### TASK TO COMPLETE
Take from the records below each line that holds "Prop".

### TASK MATERIAL
/-- One element of the result of a step (R411). -/
def stepElement (book : List Byte) (m : MStep) (acc : Nat) (row col : Nat) : Nat × BitVec 5 :=
  let depth := mmaDepth m.fa
  let a := blockRow m.aVal 96 row
  let b := blockRow m.bVal (mmaRowB m.fa m.fb) col
  match intOf m.fa, intOf m.fb with
  | some f, some g =>
    let t := (List.range depth).foldl (fun (t : Int) k =>
      t + intValue f (a / 2 ^ (8 * k) % 256) * intValue g (b / 2 ^ (8 * k) % 256)) 0
    ((ofInt 32 ((acc : Int) + t)).toNat, 0)
  | _, _ =>
    let spr := (depth + 31) / 32
    let onA := m.scl = 1 ∨ m.scl = 3
    let onB := m.scl = 2 ∨ m.scl = 3
    let sb := if m.scl = 3 then m.sVal.drop (scaleBytes m.fa) else m.sVal
    let terms := (List.range depth).map fun k =>
      productX (rowElement m.fa a k) (if m.fb = 15 then rowCode book b k else rowElement m.fb b k)
        (if onA then scaleAt m.sVal spr row k else Fp.one) (if onB then scaleAt sb spr col k else Fp.one)
    dotRound (roundingOf m.rnd) acc terms

/-- The tile after a step, and the step's flags. -/
def stepResult (book : List Byte) (m : MStep) (data : List (BitVec 32)) : List (BitVec 32) × BitVec 5 :=
  let r := (List.range 256).map fun k => stepElement book m (data.getD k 0).toNat (k / 16) (k % 16)
  (r.map fun x => BitVec.ofNat 32 x.1, r.foldl (fun f x => f ||| x.2) 0)

/-- Tile contents in their one form: empty for all zero. -/
def tileData (l : List (BitVec 32)) : List (BitVec 32) := if l.all fun x => x == 0 then [] else l

/-- The step under computation: the started step that started first (R414). -/
def computedStep (q : List MStep) : Option MStep :=
  q.find? fun m => m.started && q.all fun x => !x.started || decide (m.begun ≤ x.begun)

/-- MATRIX_STEP_END: the contribution of the step under computation is in its tile in one act, and the step is over (R414,
R415). -/
def execMatrixStepEnd (core : Nat) (s : State) : Answer :=
  .next (match computedStep (coreAt s core).mq with
    | none => s
    | some m =>
      let r := stepResult (coreAt s core).book m (tileAt s core m.tile).data
      removeStep (modTile s core m.tile fun x => { x with data := tileData r.1 }) core m r.2 none)

/-! ### Batches (R415-R417) -/

/-- Closed batches that are not complete. -/
def batchesOut (th : Thread) : Nat := (th.mx.batches.filter fun b => b.closed && b.live != 0).length

/-- The open batch closes (R415). -/
def closeBatch (th : Thread) : Thread :=
  let mx := th.mx
  settleBatches { th with mx := { mx with batches := mx.batches.map (fun b => { b with closed := true }), seq := mx.seq + 1, open_ := 0 } }

/-- MCOMMIT (R415). -/
def execMcommit (m : Mark) (s : State) : Answer :=
  .next (unit (.mcommit m) (fun s =>
    let busy := (me s).mx.batches.any fun b => !b.closed && b.live != 0
    if busy ∧ 15 ≤ batchesOut (me s) then .park (.batches 14) s else .done (modMe s closeBatch)) s)

/-- The matrix status word (R416). -/
def matrixWord (th : Thread) : Word :=
  let x := th.mx
  word (x.fstep.toNat * 2 ^ 48 + x.fbatch.toNat * 2 ^ 40 + x.ftile.toNat * 2 ^ 36 + x.fstat.toNat * 2 ^ 34 + x.seq.toNat * 2 ^ 24
    + x.open_.toNat * 2 ^ 8 + batchesOut th)

/-- MWAITB (R417). -/
def execMwaitb (m : Mark) (d : Reg) (n : BitVec 4) (s : State) : Answer :=
  .next (unit (.mwaitb m d n) (fun s =>
    if n.toNat < batchesOut (me s) then .park (.batches n.toNat) s
    else
      let w := matrixWord (me s)
      .done (putG (modMe s fun th => { th with mx := { th.mx with fstep := 0, fbatch := 0, ftile := 0, fstat := 0 } }) d w)) s)

/-- The tile record (R419). -/
def tileWord (x : Tile) : Word :=
  word (x.owner.toNat * 2 ^ 32 + x.status.toNat * 2 ^ 30 + x.pend % 64 * 2 ^ 24 + x.batch.toNat * 2 ^ 16 + x.step.toNat)

/-- MSTAT: the slot's word, or a tile's record (R417, R419). -/
def execMstat (m : Mark) (d b : Reg) (c : BitVec 1) (s : State) : Answer :=
  .next (unit (.mstat m d b c) (fun s =>
    .done (putG s d (if c = 0 then matrixWord (me s) else tileWord (tileAt s s.cur.core b.toNat)))) s)

/-! ### Tiles and the table in memory (R421-R423) -/

/-- The tile has no work in flight (R421). DEDUCED, log entry 29. -/
def tileIdle (s : State) (n : Nat) : Bool := (tileAt s s.cur.core n).pend == 0

/-- The checks of a transfer at issue: alignment, then a device-region address of another core's bank, or one that runs past
its bank (R422). An address of the region where nothing is assigned fails late. -/
def transferCheck (s : State) (va n : Nat) (k : Res) : Res :=
  if va % 64 ≠ 0 then .fault .align 0 0 (some va)
  else if va < 2 ^ 56 ∧ inDeviceRegion va ∧ (deviceBank s.cur.core va).isSome ∧ (ownBankRange s.cur.core va n).isNone then
    .fault .bankop 0 0 (some va)
  else k
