-- ==== Sys2Proof/Machine/Step.lean ====
section
/-! DEFINITION. One step of the package: the next move of the agenda, or, when the agenda is empty, a free choice among the
moves that are possible (Schedule.lean). -/

namespace Sys2Proof.Machine

/-- A thread's turn: its next unit, if it is READY. -/
def issueStep (t : ThreadRef) (s : State) : Host.Outcome State Fault Refusal :=
  match nextAct { s with cur := t } with
  | .exec i s' => exec i s'
  | .state s' => .next s'

/-- A move: a thread issues whose turn it is (R225), or an event happens. An instruction word is no event, and a package that is not
running makes no move but resets and its boot (R487, R489). DESIGN CHOICE, log entry 1. -/
def move (w : Who) (s : State) : Host.Outcome State Fault Refusal :=
  match w with
  | .issue t => if s.prst = 2 ∧ hasTurn s t then issueStep t s else .next s
  | .event i => if eventAllowed s i then exec i s else .next s

/-- One step. DESIGN CHOICE, log entries 1, 2. -/
def step (s : State) : Host.Outcome State Fault Refusal :=
  match s.agenda with
  | m :: rest => move m.who { s with agenda := rest, now := s.now + m.dt, stepNo := s.stepNo + 1 }
  | [] =>
    let s' := { s with now := s.now + Config.elapsed s.stepNo, stepNo := s.stepNo + 1 }
    match chosenMove s' with
    | some w => move w s'
    | none => .next s'

/-- The state with an instruction word placed where the next step fetches: a package that is not yet running is booted, the
word is stored at the pc of the current thread, and that thread issues next. DESIGN CHOICE, log entry 8. -/
def State.withFetchWord (s : State) (_nbits w : Nat) : State :=
  let s := if s.prst = 2 then s else bootState s 0
  let s := placeWord s w
  { s with agenda := ⟨.issue s.cur, 1⟩ :: s.agenda }

end Sys2Proof.Machine
end

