-- ==== Sys2Proof/Machine/Core.lean ====
section
/-! DEFINITION. The machine that the host runs. -/

def Sys2Proof.core : Host.Core :=
  { State := Sys2Proof.Machine.State, Fault := Sys2Proof.Machine.Fault, Refusal := Sys2Proof.Machine.Refusal,
    step := Sys2Proof.Machine.step, reset := Sys2Proof.Machine.State.reset }
end

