-- ==== Sys2Proof/Safety.lean ====
section
/-! DEFINITION. What counts as a safe state and step, and when a unit issues, in the terms that claims use. -/

namespace Sys2Proof.Machine

/-- Both memories have their canonical form. -/
def State.memOk (s : State) : Bool := s.dram.wf && s.sram.wf

/-- A step goes on. -/
def Goes (s : State) : Prop := ∃ t, step s = .next t

/-- The unit of the current thread issues and its instruction has its own effect: the thread is READY (R183) and its
quantum has not just expired (R224); the unit is legal (R280-R286); an iteration is left (R283); no marker comes first
(R292, R293); fewer than 32 accesses without an entry are unaccepted (R294); what it pops is there, has arrived, and is not
poisoned, and what it pushes has room and no open release fence before it (R115, R116, R162, R197). -/
structure Issues (i : Instr) (s : State) : Prop where
  ready  : canIssue (me s) = true
  quantum : expired s s.cur = false
  legal  : unitLegal s.cur (me s) (me s).desc i = true
  left   : (me s).desc.rep = 0 ∨ (me s).ss.repc.toNat < repCount (me s).desc.rep
  marker : atMarker (me s) i = false
  room   : unaccepted (me s) < 32
  pops   : popsMissing s (me s) i = none
  clean  : popsPoison s (vlqPops s.cur (me s) i) = false

end Sys2Proof.Machine
end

### RESPONSE AREA
def Goes (s : State) : Prop := ∃ t, step s = .next t
structure Issues (i : Instr) (s : State) : Prop where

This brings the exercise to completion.